(Beginning of MATERIAL PROVIDED)

-- ==== Sys2Proof/Machine/Moves.lean ====
section
/-! DEFINITION. Placement: target tiers, the filling of the tiers, the choice of pages for tile SRAM, and the moves that carry
pages there (07_tiers_placement.md, R121-R138; 14_power_health.md, R307). -/
namespace Sys2Proof.Machine

/-! ### Where pages lie -/

/-- Put a page into a place: TIER and FRAME of its record change, a parcel appears or becomes garbage, the lines of a tile it leaves go back
(R130, R141, R237). -/
def State.putAt (s : State) (ctx num : Nat) (x : Spot) : State :=
  match mget (s.ctx ctx).pages num with
  | none => s
  | some pg =>
    let s1 := if pg.tier = 3 then s.dropParcel ctx num else s
    let s2 := if pg.tier = 0 && (x.tier != 0 || x.home != pg.home) then s1.dropLines pg.home ctx num else s1
    let s3 := s2.modPage ctx num (fun q => q.put x)
    if x.tier = 3 then s3.addParcel ctx num else s3

/-- Usable bytes of the stacks: every channel that has not failed. -/
def State.stackBytes (s : State) : Nat := ((List.range 192).filter (fun n => !s.channelDown n)).length * channelBytes

/-- Usable bytes of the far tier. -/
def State.farBytes (s : State) : Nat := ((List.range 16).filter (fun n => !s.farDown n)).length * farChannelBytes

/-! ### Filling the tiers -/

/-- A conversation of a context in service, homed here or elsewhere. -/
structure Placee where
  ctx : Nat
  id : Nat
  x : Ctx
  c : Conv
  away : Bool
deriving DecidableEq, Repr

/-- Class of a context's highest reservation; 2 without one (R134). -/
def Ctx.reservedClass (x : Ctx) : Nat := match x.profile with
  | some p => if p.cls.c0Unit != 0 then 0 else if p.cls.c1Unit != 0 then 1 else 2
  | none => 2

/-- Rank of a conversation, lowest first (R134). -/
def Placee.rank (q : Placee) : Nat :=
  (((b2n (!q.x.pinnedConv q.c) * 4 + q.x.reservedClass) * 2 ^ 64 + (2 ^ 64 - 1 - q.c.lastAttend)) * 512 + q.ctx) * 2 ^ 32 + q.id

/-- Conversations in rank order, those homed elsewhere for the pages of them held here. -/
def State.ranked (s : State) : List Placee :=
  lsort Placee.rank (s.ctxs.flatMap (fun x =>
    if x.2.phase == .inService then
      x.2.convs.map (fun c => ⟨x.1, c.1, x.2, c.2, false⟩) ++
        (x.2.peers.filter (fun c => !mhas x.2.convs c.1)).map (fun c => ⟨x.1, c.1, x.2, c.2, true⟩)
    else []))

/-- Pages of a conversation held here, those it shares by FORK among them (R125). -/
def Placee.pages (own : Nat → Bool) (q : Placee) : List (Nat × Page) :=
  q.c.pageMap.filterMap (fun e => (q.x.entryPage own e.2).map (fun pg => (e.2.page, pg)))

/-- Conversations in rank order with the pages each accounts for: a shared page belongs to the first that references it (R99, R134). -/
def State.placees (s : State) : List (Placee × List (Nat × Page)) :=
  (s.ranked.foldl (fun (acc : List (Nat × Nat) × List (Placee × List (Nat × Page))) q =>
    let ps := (q.pages s.ownsSlot).filter (fun x => !acc.1.contains (q.ctx, x.1))
    (acc.1 ++ ps.map (fun x => (q.ctx, x.1)), acc.2 ++ [(q, ps)])) ([], [])).2

/-- Space left while the tiers are filled: physical bytes, and logical bytes used by context in the near, far and host tiers. -/
structure Room where
  stack : Nat
  far : Nat
  host : Nat
  bed : Nat
  near : Map Nat
  farQ : Map Nat
  hostQ : Map Nat
  stackShort : Bool
  farShort : Bool
deriving DecidableEq, Repr
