/-- CXL_HOT_RESET: hot reset or link disable of the host's port, or PERST_N going low; the link is down (R340, R351, R152). -/
def execCxlHotReset (t : Nat) (perst : Bool) (s : State) : Host.Outcome State Fault Refusal :=
  let s1 := (s.at_ t).hostSideReset.cxlDown
  .next { s1 with pins := { s1.pins with perstLow := s1.pins.perstLow || perst } }

/-- The CXL link trains: at a width and a rate in GT/s that the sled decides, free here. -/
def State.cxlTrain (s : State) : State :=
  let (x, s1) := s.draw
  let (y, s2) := s1.draw
  s2.cxlTrained (lget [16, 8, 4] (x % 3) 16) (1 + y % 64)

/-- PERST_N_RELEASE: PERST_N goes high; the link trains once start-up has reached stage 3 (R351). -/
def execPerstNRelease (t : Nat) (s : State) : Host.Outcome State Fault Refusal :=
  let s := s.at_ t
  if !s.pins.perstLow then .next s
  else
    let s1 : State := { s with pins := { s.pins with perstLow := false } }
    .next (if 3 ≤ s1.rd F.ID_BOOT.STAGE then s1.cxlTrain else s1)

/-! ### Restoring contexts (R336-R338, R251) -/

/-- A surviving conversation after the restore: its pages are here, and one of a protected context waits for its map (R338). -/
def Conv.restored (c : Conv) (prot : Bool) (compId slot : Nat) : Conv :=
  { c with pageMap := mall c.pageMap (fun _ e => { e with member := 0 }), home := 0, creator := none, releasing := false, placed := 3
           unserved := if prot then some (compId, slot) else none }

/-- Pages that a set of conversations names, their references counted anew. -/
def restoredPages (convs : Map Conv) (pages : Map Page) : Map Page :=
  pages.filterMap (fun p =>
    let n := lsum (convs.map (fun c => (c.2.pageMap.filter (fun e => e.2.page == p.1)).length))
    if n = 0 then none
    else some (p.1, { p.2 with refs := n, slot := 0, demotePending := false, pass := 0 }))

/-- A context the sealed image describes, in state 2 (R336, R337). -/
def SealedImage.restoreCtx (im : SealedImage) (x : Ctx) : Ctx :=
  let prot := match x.profile with
    | some p => p.cls.fMode != 0
    | none => false
  let convs := (x.convs.filter (fun c => x.convInBedrock im.slots.contains c.2)).map (fun c => (c.1, c.2.restored prot im.compId c.2.home))
  { Ctx.free with
    phase := x.phase, hdmRead := x.hdmRead, tenant := x.tenant, issuer := x.issuer, creation := x.creation, keyLoaded := true
    profile := x.profile, fixed := x.fixed, slopes := x.slopes, geodes := x.geodes, programs := mall x.programs (fun _ p => { p with retiring := none })
    convs := convs, pages := restoredPages convs x.pages }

(End of MATERIAL PROVIDED)

**WHAT TO PRODUCE:** Your answer must be the records above, repeated exactly.

**YOUR RESPONSE:**
-- ==== Sys2Proof/Machine/Moves.lean ====
section
/-! DEFINITION. Placement: target tiers, the filling of the tiers, the choice of pages for tile SRAM, and the moves that carry
pages there (07_tiers_placement.md, R121-R138; 14_power_health.md, R307). -/
namespace Sys2Proof.Machine

/-! ### Where pages lie -/

/-- Put a page into a place: TIER and FRAME of its record change, a parcel appears or becomes garbage, the lines of a tile it leaves go back
(R130, R141, R237). -/
def State.putAt (s : State) (ctx num : Nat) (x : Spot) : State :=
  match mget (s.ctx ctx).pages num with
  | none => s
  | some pg =>
    let s1 := if pg.tier = 3 then s.dropParcel ctx num else s
    let s2 := if pg.tier = 0 && (x.tier != 0 || x.home != pg.home) then s1.dropLines pg.home ctx num else s1
    let s3 := s2.modPage ctx num (fun q => q.put x)
    if x.tier = 3 then s3.addParcel ctx num else s3

/-- Usable bytes of the stacks: every channel that has not failed. -/
def State.stackBytes (s : State) : Nat := ((List.range 192).filter (fun n => !s.channelDown n)).length * channelBytes

/-- Usable bytes of the far tier. -/
def State.farBytes (s : State) : Nat := ((List.range 16).filter (fun n => !s.farDown n)).length * farChannelBytes

/-! ### Filling the tiers -/

/-- A conversation of a context in service, homed here or elsewhere. -/
structure Placee where
  ctx : Nat
  id : Nat
  x : Ctx
  c : Conv
  away : Bool
deriving DecidableEq, Repr

/-- Class of a context's highest reservation; 2 without one (R134). -/
def Ctx.reservedClass (x : Ctx) : Nat := match x.profile with
  | some p => if p.cls.c0Unit != 0 then 0 else if p.cls.c1Unit != 0 then 1 else 2
  | none => 2

/-- Rank of a conversation, lowest first (R134). -/
def Placee.rank (q : Placee) : Nat :=
  (((b2n (!q.x.pinnedConv q.c) * 4 + q.x.reservedClass) * 2 ^ 64 + (2 ^ 64 - 1 - q.c.lastAttend)) * 512 + q.ctx) * 2 ^ 32 + q.id

/-- Conversations in rank order, those homed elsewhere for the pages of them held here. -/
def State.ranked (s : State) : List Placee :=
  lsort Placee.rank (s.ctxs.flatMap (fun x =>
    if x.2.phase == .inService then
      x.2.convs.map (fun c => ⟨x.1, c.1, x.2, c.2, false⟩) ++
        (x.2.peers.filter (fun c => !mhas x.2.convs c.1)).map (fun c => ⟨x.1, c.1, x.2, c.2, true⟩)
    else []))

/-- Pages of a conversation held here, those it shares by FORK among them (R125). -/
def Placee.pages (own : Nat → Bool) (q : Placee) : List (Nat × Page) :=
  q.c.pageMap.filterMap (fun e => (q.x.entryPage own e.2).map (fun pg => (e.2.page, pg)))

/-- Conversations in rank order with the pages each accounts for: a shared page belongs to the first that references it (R99, R134). -/
def State.placees (s : State) : List (Placee × List (Nat × Page)) :=
  (s.ranked.foldl (fun (acc : List (Nat × Nat) × List (Placee × List (Nat × Page))) q =>
    let ps := (q.pages s.ownsSlot).filter (fun x => !acc.1.contains (q.ctx, x.1))
    (acc.1 ++ ps.map (fun x => (q.ctx, x.1)), acc.2 ++ [(q, ps)])) ([], [])).2

/-- Space left while the tiers are filled: physical bytes, and logical bytes used by context in the near, far and host tiers. -/
structure Room where
  stack : Nat
  far : Nat
  host : Nat
  bed : Nat
  near : Map Nat
  farQ : Map Nat
  hostQ : Map Nat
  stackShort : Bool
  farShort : Bool
deriving DecidableEq, Repr
/-- CXL_HOT_RESET: hot reset or link disable of the host's port, or PERST_N going low; the link is down (R340, R351, R152). -/
def execCxlHotReset (t : Nat) (perst : Bool) (s : State) : Host.Outcome State Fault Refusal :=
  let s1 := (s.at_ t).hostSideReset.cxlDown
  .next { s1 with pins := { s1.pins with perstLow := s1.pins.perstLow || perst } }

/-- The CXL link trains: at a width and a rate in GT/s that the sled decides, free here. -/
def State.cxlTrain (s : State) : State :=
  let (x, s1) := s.draw
  let (y, s2) := s1.draw
  s2.cxlTrained (lget [16, 8, 4] (x % 3) 16) (1 + y % 64)

/-- PERST_N_RELEASE: PERST_N goes high; the link trains once start-up has reached stage 3 (R351). -/
def execPerstNRelease (t : Nat) (s : State) : Host.Outcome State Fault Refusal :=
  let s := s.at_ t
  if !s.pins.perstLow then .next s
  else
    let s1 : State := { s with pins := { s.pins with perstLow := false } }
    .next (if 3 ≤ s1.rd F.ID_BOOT.STAGE then s1.cxlTrain else s1)

/-! ### Restoring contexts (R336-R338, R251) -/

/-- A surviving conversation after the restore: its pages are here, and one of a protected context waits for its map (R338). -/
def Conv.restored (c : Conv) (prot : Bool) (compId slot : Nat) : Conv :=
  { c with pageMap := mall c.pageMap (fun _ e => { e with member := 0 }), home := 0, creator := none, releasing := false, placed := 3
           unserved := if prot then some (compId, slot) else none }

/-- Pages that a set of conversations names, their references counted anew. -/
def restoredPages (convs : Map Conv) (pages : Map Page) : Map Page :=
  pages.filterMap (fun p =>
    let n := lsum (convs.map (fun c => (c.2.pageMap.filter (fun e => e.2.page == p.1)).length))
    if n = 0 then none
    else some (p.1, { p.2 with refs := n, slot := 0, demotePending := false, pass := 0 }))

/-- A context the sealed image describes, in state 2 (R336, R337). -/
def SealedImage.restoreCtx (im : SealedImage) (x : Ctx) : Ctx :=
  let prot := match x.profile with
    | some p => p.cls.fMode != 0
    | none => false
  let convs := (x.convs.filter (fun c => x.convInBedrock im.slots.contains c.2)).map (fun c => (c.1, c.2.restored prot im.compId c.2.home))
  { Ctx.free with
    phase := x.phase, hdmRead := x.hdmRead, tenant := x.tenant, issuer := x.issuer, creation := x.creation, keyLoaded := true
    profile := x.profile, fixed := x.fixed, slopes := x.slopes, geodes := x.geodes, programs := mall x.programs (fun _ p => { p with retiring := none })
    convs := convs, pages := restoredPages convs x.pages }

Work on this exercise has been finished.